Problem description
Two lines mark the range in the entries below: the one holding "register (R51). -/" and the one holding "(!t.nz || t.s)". Set down those two and all lines between them, exactly.

Listed records
= = = = = = =

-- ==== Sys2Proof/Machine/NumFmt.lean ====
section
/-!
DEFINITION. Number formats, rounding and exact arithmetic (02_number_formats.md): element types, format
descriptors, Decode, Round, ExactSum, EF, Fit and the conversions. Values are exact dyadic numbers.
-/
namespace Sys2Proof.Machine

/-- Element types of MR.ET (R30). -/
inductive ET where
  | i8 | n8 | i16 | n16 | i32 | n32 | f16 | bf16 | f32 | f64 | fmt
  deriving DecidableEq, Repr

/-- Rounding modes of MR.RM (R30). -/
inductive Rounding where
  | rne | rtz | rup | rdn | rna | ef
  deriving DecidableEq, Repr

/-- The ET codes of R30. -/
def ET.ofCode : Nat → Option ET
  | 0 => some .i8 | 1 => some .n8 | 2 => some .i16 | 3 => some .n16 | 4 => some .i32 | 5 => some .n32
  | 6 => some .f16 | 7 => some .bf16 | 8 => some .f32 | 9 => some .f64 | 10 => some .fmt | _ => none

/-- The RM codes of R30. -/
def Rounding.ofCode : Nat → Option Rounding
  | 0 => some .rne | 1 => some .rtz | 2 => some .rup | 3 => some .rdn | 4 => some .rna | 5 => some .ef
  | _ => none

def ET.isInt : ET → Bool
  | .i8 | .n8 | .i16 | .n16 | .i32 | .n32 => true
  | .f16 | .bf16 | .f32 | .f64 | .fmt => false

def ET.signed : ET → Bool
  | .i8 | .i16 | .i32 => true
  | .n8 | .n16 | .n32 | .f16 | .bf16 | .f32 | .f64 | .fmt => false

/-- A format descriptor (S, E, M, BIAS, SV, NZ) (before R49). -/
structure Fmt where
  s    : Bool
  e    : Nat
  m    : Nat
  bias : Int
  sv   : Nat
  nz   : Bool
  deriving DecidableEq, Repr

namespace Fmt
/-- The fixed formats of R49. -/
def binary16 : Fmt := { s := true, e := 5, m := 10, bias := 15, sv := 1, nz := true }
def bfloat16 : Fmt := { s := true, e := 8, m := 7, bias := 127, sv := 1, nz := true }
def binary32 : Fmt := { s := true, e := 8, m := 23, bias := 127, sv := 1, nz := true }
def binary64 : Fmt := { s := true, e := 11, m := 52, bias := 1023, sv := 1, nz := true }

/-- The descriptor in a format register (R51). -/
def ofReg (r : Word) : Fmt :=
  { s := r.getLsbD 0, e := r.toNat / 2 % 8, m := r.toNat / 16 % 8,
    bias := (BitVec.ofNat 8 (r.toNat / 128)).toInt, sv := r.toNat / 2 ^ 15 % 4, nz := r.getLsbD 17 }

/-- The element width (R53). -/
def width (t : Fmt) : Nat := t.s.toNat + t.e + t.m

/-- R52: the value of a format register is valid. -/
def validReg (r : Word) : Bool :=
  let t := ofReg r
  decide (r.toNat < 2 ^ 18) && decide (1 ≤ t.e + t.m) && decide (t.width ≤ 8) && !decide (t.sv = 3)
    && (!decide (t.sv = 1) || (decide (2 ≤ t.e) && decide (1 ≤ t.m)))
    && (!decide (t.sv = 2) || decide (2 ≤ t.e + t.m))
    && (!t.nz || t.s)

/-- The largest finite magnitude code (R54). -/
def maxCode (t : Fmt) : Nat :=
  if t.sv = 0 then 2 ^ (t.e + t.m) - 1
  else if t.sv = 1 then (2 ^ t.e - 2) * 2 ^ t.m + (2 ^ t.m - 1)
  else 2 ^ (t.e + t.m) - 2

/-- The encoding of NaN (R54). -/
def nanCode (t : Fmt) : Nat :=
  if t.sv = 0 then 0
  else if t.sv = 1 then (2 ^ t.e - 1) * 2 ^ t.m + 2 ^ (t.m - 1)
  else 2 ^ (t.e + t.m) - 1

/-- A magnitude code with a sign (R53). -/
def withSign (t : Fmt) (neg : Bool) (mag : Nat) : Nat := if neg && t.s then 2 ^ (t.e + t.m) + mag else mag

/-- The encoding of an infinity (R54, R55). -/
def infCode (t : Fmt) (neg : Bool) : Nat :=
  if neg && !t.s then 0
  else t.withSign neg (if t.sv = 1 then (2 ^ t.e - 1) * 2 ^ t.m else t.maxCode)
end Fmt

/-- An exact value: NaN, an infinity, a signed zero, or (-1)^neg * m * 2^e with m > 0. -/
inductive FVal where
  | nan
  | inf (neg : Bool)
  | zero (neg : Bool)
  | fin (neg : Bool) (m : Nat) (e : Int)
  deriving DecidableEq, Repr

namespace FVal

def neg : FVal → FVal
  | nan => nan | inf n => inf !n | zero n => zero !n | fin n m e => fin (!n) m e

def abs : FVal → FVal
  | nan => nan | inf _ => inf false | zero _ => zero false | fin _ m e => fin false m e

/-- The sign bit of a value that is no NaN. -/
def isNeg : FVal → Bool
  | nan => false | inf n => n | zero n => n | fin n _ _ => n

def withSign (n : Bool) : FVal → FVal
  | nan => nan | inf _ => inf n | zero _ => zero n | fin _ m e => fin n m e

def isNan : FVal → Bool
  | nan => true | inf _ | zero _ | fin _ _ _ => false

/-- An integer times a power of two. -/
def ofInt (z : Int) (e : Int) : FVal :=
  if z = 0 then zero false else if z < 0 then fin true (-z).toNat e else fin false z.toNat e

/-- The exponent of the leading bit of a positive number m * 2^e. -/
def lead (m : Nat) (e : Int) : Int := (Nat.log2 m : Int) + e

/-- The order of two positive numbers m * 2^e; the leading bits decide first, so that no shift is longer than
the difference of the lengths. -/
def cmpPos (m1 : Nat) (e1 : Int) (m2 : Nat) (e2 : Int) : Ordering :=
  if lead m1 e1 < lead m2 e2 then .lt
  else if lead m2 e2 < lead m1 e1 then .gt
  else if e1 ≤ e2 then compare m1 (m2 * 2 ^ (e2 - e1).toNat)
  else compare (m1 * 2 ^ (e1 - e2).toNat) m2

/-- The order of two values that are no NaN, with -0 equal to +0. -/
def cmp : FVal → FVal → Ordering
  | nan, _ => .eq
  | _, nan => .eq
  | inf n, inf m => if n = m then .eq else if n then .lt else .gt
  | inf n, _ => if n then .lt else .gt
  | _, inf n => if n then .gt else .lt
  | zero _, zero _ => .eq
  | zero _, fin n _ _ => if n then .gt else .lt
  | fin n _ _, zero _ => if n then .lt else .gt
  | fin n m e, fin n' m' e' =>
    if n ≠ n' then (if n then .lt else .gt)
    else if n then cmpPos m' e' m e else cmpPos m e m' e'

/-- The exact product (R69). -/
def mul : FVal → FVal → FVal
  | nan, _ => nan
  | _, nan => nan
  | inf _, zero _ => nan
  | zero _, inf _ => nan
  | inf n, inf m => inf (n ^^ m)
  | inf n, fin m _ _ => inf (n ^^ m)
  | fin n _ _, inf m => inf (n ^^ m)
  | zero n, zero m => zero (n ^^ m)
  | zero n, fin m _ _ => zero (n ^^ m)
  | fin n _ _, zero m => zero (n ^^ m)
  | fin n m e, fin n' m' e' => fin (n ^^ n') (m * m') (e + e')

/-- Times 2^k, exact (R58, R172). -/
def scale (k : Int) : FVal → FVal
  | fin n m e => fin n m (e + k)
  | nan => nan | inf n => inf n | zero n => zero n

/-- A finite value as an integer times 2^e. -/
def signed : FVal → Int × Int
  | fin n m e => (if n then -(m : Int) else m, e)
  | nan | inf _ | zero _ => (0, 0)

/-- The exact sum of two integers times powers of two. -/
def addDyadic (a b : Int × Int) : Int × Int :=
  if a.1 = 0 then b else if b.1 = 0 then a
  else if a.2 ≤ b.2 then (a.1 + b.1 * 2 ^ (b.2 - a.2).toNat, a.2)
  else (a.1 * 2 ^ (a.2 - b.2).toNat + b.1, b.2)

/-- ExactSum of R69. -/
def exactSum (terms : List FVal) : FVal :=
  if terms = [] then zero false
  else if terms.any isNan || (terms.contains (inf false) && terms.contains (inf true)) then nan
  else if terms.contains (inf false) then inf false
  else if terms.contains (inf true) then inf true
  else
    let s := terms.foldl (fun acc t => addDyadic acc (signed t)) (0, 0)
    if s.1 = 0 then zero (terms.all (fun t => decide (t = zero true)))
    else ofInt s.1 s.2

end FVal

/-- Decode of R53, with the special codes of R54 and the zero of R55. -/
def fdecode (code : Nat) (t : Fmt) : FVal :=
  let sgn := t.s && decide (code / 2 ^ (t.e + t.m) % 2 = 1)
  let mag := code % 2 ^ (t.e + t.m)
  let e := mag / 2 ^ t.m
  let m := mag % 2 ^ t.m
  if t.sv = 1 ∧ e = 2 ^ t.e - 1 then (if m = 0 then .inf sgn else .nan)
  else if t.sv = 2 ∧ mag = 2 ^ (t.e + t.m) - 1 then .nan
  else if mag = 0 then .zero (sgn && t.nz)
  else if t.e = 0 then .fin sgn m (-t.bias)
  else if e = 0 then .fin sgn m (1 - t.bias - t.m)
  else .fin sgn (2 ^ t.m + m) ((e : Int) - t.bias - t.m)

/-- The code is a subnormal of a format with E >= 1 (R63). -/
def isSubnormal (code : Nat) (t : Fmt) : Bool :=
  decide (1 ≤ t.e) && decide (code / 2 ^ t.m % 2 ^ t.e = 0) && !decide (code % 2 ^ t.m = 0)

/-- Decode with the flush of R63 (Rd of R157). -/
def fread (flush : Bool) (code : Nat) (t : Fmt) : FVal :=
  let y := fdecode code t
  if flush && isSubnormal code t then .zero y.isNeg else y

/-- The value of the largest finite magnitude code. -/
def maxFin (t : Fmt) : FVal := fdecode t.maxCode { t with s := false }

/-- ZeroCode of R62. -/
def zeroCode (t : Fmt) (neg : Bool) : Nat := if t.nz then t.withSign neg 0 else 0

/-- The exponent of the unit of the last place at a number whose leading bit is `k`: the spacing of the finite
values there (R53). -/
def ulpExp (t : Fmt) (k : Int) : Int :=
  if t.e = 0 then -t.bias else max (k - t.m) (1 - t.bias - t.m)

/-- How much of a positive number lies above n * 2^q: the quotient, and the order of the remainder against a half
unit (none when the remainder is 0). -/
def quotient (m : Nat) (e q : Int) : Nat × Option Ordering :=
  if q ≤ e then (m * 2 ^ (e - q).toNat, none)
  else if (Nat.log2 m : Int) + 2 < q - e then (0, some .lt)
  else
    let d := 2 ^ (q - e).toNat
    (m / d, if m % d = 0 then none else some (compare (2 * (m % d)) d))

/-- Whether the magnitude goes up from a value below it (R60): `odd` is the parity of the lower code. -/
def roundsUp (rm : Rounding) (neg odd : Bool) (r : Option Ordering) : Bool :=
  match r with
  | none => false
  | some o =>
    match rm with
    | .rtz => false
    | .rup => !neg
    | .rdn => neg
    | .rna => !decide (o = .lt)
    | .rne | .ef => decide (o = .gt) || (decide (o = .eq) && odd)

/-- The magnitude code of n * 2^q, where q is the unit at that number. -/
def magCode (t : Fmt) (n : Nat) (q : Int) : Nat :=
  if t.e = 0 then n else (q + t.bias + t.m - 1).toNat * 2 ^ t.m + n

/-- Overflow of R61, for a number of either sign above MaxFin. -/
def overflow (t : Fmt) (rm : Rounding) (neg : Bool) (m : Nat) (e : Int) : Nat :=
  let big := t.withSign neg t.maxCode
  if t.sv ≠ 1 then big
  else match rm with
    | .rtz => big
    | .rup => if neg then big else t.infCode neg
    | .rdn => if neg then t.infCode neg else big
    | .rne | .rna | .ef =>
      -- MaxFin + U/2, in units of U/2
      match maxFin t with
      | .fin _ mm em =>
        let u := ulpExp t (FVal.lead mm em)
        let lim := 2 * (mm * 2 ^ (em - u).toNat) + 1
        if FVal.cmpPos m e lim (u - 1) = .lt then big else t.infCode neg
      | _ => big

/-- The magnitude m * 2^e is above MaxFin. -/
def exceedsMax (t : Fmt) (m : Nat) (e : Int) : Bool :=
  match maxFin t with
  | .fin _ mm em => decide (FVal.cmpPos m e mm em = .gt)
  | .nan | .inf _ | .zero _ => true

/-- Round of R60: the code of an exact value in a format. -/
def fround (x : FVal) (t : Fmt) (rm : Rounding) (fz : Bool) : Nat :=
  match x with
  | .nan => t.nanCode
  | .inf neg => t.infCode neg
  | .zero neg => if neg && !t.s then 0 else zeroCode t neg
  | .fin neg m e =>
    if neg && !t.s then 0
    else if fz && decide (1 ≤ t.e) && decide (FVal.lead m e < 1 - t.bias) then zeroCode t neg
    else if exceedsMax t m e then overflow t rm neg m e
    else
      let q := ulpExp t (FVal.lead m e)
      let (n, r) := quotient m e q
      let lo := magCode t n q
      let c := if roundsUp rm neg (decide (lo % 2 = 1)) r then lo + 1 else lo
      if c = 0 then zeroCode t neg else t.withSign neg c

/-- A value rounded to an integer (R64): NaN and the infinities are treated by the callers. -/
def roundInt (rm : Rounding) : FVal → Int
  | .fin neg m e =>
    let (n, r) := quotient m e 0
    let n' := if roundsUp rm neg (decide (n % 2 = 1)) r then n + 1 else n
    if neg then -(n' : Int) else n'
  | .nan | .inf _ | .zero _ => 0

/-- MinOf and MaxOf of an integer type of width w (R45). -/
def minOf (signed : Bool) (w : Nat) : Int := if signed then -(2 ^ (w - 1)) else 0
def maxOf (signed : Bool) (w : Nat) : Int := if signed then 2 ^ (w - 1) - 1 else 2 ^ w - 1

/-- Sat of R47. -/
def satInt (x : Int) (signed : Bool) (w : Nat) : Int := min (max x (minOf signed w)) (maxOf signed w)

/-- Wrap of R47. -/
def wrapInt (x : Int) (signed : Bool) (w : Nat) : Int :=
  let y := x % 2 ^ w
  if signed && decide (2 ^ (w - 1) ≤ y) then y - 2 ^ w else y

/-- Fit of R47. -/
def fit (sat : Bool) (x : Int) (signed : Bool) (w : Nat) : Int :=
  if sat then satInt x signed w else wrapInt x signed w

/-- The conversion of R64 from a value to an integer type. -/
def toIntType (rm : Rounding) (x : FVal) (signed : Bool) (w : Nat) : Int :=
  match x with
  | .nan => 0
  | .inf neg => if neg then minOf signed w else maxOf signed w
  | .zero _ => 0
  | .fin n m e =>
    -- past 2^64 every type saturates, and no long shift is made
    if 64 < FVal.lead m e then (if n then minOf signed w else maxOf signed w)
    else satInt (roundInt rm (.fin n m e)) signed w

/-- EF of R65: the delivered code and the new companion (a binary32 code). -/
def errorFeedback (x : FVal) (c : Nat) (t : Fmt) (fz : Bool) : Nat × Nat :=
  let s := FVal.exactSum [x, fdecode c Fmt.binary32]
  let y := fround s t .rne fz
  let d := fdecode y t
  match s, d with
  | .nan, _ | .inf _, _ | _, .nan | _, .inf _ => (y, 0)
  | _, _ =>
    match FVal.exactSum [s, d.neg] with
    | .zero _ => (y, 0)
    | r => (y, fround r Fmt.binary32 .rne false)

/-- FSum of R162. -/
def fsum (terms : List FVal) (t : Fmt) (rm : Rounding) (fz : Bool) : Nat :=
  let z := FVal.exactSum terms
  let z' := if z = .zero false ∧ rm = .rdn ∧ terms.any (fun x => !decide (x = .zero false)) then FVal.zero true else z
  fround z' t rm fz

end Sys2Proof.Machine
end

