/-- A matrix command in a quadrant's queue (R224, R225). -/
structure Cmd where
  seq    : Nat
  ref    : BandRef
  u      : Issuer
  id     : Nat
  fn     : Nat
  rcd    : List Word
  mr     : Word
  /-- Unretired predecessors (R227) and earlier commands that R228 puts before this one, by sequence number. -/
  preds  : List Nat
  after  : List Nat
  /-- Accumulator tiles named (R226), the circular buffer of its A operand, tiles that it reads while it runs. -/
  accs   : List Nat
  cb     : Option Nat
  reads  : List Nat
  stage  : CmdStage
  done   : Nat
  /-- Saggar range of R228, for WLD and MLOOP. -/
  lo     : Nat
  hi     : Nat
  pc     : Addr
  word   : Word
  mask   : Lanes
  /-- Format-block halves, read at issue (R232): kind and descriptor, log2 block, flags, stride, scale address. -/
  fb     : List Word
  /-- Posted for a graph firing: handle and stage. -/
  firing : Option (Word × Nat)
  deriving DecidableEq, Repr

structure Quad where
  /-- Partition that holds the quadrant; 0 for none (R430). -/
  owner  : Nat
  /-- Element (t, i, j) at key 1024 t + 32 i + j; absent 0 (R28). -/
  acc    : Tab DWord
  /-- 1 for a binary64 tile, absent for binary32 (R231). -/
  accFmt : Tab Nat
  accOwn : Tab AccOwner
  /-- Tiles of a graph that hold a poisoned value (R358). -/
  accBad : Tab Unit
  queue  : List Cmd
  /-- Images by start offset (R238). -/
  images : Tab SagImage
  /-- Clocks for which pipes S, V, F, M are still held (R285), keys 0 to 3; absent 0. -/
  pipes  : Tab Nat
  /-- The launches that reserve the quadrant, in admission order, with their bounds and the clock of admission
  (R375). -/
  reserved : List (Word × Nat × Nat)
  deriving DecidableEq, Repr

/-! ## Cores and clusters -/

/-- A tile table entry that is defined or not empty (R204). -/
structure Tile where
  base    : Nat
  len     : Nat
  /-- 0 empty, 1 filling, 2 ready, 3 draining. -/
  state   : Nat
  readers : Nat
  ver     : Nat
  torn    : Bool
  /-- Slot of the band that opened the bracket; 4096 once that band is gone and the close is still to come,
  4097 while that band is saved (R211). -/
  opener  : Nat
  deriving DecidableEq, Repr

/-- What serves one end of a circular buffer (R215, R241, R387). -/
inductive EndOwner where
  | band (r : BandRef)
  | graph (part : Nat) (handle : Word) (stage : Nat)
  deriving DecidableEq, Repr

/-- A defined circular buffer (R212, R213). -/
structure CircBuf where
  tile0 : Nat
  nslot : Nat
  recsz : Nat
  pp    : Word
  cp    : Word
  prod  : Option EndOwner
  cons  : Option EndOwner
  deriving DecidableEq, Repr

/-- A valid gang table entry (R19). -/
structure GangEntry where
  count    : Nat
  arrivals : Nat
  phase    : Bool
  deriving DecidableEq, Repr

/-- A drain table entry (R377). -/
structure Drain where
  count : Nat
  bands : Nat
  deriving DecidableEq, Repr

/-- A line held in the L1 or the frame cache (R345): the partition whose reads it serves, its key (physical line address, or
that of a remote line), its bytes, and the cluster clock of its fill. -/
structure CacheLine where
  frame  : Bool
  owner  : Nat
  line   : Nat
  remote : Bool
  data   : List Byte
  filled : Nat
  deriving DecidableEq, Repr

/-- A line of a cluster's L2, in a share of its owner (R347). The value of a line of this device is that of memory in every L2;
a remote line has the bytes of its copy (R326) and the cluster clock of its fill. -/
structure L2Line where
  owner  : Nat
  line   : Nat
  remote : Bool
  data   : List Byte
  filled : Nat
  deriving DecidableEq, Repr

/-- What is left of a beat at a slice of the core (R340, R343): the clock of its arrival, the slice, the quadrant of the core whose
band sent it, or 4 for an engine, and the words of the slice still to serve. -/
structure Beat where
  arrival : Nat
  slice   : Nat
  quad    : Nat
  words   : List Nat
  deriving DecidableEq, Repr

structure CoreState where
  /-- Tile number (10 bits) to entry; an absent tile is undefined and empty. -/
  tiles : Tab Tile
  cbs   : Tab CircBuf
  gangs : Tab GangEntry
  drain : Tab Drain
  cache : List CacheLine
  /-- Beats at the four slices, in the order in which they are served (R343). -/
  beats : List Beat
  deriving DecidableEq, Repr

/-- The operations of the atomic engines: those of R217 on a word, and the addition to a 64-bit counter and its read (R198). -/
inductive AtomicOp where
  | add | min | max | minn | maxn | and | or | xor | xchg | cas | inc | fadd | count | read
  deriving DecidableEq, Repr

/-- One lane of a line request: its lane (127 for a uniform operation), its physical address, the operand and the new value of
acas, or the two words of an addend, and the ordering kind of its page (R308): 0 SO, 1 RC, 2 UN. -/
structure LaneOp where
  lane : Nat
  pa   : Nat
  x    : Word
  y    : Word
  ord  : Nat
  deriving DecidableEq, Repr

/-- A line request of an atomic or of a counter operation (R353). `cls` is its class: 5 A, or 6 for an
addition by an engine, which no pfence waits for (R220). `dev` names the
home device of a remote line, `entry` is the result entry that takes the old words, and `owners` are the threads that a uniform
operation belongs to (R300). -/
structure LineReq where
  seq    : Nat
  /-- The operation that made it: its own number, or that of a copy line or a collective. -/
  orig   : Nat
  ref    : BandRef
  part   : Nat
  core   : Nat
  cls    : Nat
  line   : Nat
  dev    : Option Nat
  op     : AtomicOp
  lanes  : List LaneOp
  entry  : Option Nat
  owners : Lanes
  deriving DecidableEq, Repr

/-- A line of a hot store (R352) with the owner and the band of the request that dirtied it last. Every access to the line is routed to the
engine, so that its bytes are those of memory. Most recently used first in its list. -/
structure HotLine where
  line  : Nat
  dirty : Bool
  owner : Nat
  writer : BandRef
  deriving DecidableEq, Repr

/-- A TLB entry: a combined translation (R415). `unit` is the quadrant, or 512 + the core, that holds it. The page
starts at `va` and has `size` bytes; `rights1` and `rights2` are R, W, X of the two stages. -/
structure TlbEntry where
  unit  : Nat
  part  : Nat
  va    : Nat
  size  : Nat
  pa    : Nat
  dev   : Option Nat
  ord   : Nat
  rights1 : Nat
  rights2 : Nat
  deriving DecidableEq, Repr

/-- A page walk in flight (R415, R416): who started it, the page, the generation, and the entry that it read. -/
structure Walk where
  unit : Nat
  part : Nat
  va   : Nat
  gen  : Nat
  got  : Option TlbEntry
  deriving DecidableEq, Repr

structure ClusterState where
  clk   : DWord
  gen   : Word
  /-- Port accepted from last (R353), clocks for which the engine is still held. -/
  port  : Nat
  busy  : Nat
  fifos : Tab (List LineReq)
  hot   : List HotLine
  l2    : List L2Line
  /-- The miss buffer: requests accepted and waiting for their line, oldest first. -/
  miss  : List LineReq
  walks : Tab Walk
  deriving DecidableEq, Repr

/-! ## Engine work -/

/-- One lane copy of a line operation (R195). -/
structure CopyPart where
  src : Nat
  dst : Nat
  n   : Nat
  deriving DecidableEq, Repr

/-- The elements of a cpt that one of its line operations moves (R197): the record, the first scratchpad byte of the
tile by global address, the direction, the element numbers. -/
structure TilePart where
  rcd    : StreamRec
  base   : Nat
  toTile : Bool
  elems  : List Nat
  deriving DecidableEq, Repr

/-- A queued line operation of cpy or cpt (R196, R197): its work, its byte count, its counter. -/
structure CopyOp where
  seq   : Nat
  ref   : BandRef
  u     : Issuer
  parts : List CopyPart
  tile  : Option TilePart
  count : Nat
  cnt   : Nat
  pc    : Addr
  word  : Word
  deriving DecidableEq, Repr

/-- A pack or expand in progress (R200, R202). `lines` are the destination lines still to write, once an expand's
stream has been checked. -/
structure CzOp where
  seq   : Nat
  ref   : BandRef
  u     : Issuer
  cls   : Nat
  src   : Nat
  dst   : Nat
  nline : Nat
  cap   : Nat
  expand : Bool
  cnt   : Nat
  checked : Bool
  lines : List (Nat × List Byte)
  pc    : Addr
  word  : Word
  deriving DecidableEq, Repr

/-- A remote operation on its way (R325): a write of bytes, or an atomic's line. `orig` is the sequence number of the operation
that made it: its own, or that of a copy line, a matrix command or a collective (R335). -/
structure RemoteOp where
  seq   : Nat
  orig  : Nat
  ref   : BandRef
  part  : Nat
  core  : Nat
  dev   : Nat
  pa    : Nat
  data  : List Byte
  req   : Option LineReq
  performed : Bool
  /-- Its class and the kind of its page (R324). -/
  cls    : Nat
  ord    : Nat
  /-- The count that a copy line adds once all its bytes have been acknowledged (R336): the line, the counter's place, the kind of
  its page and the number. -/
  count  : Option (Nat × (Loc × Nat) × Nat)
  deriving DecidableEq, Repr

= = = = = = =

Answer for the task
/-- The descriptor in a format register (R51). -/
def ofReg (r : Word) : Fmt :=
  { s := r.getLsbD 0, e := r.toNat / 2 % 8, m := r.toNat / 16 % 8,
    bias := (BitVec.ofNat 8 (r.toNat / 128)).toInt, sv := r.toNat / 2 ^ 15 % 4, nz := r.getLsbD 17 }

/-- The element width (R53). -/
def width (t : Fmt) : Nat := t.s.toNat + t.e + t.m

/-- R52: the value of a format register is valid. -/
def validReg (r : Word) : Bool :=
  let t := ofReg r
  decide (r.toNat < 2 ^ 18) && decide (1 ≤ t.e + t.m) && decide (t.width ≤ 8) && !decide (t.sv = 3)
    && (!decide (t.sv = 1) || (decide (2 ≤ t.e) && decide (1 ≤ t.m)))
    && (!decide (t.sv = 2) || decide (2 ≤ t.e + t.m))
    && (!t.nz || t.s)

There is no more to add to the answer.